Oil fell $4 to $128 a barrel on Tuesday, pulled down by the stronger US dollar and concerns moves to cut Asian fuel subsidies could hurt demand growth. US crude traded down $4.01 to $128.18 a barrel in late post settlement trade, after settling down $3.34 at $128.85 in the first day of trade on the New York Mercantile Exchange this week following the US Memorial Day holiday.
London Brent crude settled down $4.06 at $128.31 a barrel. The losses came as the US dollar rose broadly after April US new-home data showed an unexpected rise, dragging oil off record highs over $135 a barrel struck last week.
Oil price have doubled in the past year as speculators pile into commodities as a hedge against inflation and the weaker dollar, extending a six-year rally as supply struggles to keep pace with rising demand in emerging economies like China.
Prices rose Monday when Royal Dutch Shell said it was forced to cut production in Nigeria after rebels from the southern Niger Delta blew up an oil pipeline. Further weakness on Tuesday came from signs some Asian countries could ease subsidies that have kept down prices, raising concern demand in the region could falter.
Demand in top consumer the United States is already under pressure from high prices. "Crude is looking toppy due to very obvious demand destruction in the US and impending demand fall off in Asia," said Nauman Barakat, senior vice president at Macquarie Futures USA.

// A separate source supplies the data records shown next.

-- ==== Sys2Proof/Proofs/Reset.lean ====
section
/-! PROOFS. What power-on and RESETN leave (O3). -/

namespace Sys2Proof.Machine

/-- A table filled with one record gives that record at every index, the indices past its end included. -/
theorem getD_replicate {α : Type} (n i : Nat) (x : α) : ((Vector.replicate n x)[i]?).getD x = x := by
  rw [Vector.getElem?_replicate]
  split <;> rfl

theorem recipe_reset (r : Nat) : State.reset.recipe r = Recipe.blank := getD_replicate 16 r _

theorem bath_reset (st : Nat) : State.reset.bath? st = none := by
  unfold State.bath? State.reset
  rw [Vector.getElem?_replicate]
  split <;> rfl

theorem channel_reset (n : Nat) : State.reset.channel n = Channel.atPowerOn := getD_replicate 8 n _

theorem line_reset (n : Nat) : State.reset.line n = RescueLine.atPowerOn := getD_replicate 4 n _

theorem gantry_reset (g : GantryId) : State.reset.gantry g = Gantry.atPowerOn (if g = .a then 0 else 4095) := by cases g <;> rfl

theorem port_reset (p : PortId) : State.reset.port p = Port.atPowerOn := by cases p <;> rfl

/-- No channel bursts after reset, so no GAS pin is asserted. -/
theorem gasPin_reset (n : Nat) : State.reset.gasPin n = false := by
  unfold State.gasPin State.reset
  rw [Vector.getElem?_replicate]
  split
  · rename_i c h; split at h <;> cases h; rfl
  · rfl

/-- No rescue line is asserted after reset, so no RESCUE pin is. -/
theorem rescuePin_reset (n : Nat) : State.reset.rescuePin n = false := by
  unfold State.rescuePin State.reset
  rw [Vector.getElem?_replicate]
  split
  · rename_i c h; split at h <;> cases h; rfl
  · rfl

/-- Settles O3: each record table is filled with its power-on record, and each register holds its power-on value. -/
theorem resetGivesTheStatedValues : Obligations.ResetGivesTheStatedValues := by
  refine ⟨⟨rfl, station_reset, bath_reset, recipe_reset, rfl, rfl, rfl, rfl, rfl, rfl, gantry_reset, rfl, channel_reset, rfl,
    gasPin_reset, rfl, rfl, rfl, line_reset, rescuePin_reset, fun p => ?_, rfl, rfl⟩, fun s => ⟨rfl, rfl⟩⟩
  rw [port_reset]
  exact ⟨rfl, rfl, rfl, rfl, rfl⟩

end Sys2Proof.Machine
end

Over the past week Indonesia, Taiwan, Sri Lanka and Bangladesh have either raised regulated fuel prices or pledged that they will, forced into unpopular action by the unsustainable cost of subsidies.
The weakness in demand has helped pull down near-term prices against crude futures five years out and beyond, where some analysts are concerned resource management in producer countries could keep supply under pressure.
Surging fuel costs have caused a wave of protests across the globe, with convoys of trucks converging on London on Tuesday. French fishermen have blocked road and rail access to the fuel depot of France's largest oil refinery at Gonfreville, owned by Total.
Rising prices have prompted some oil consuming nations to call on Opec to ramp up production. Members of the cartel insist speculators, not a shortfall in supply, is driving prices and say they will not meet ahead of their scheduled meeting in September to discuss output policy.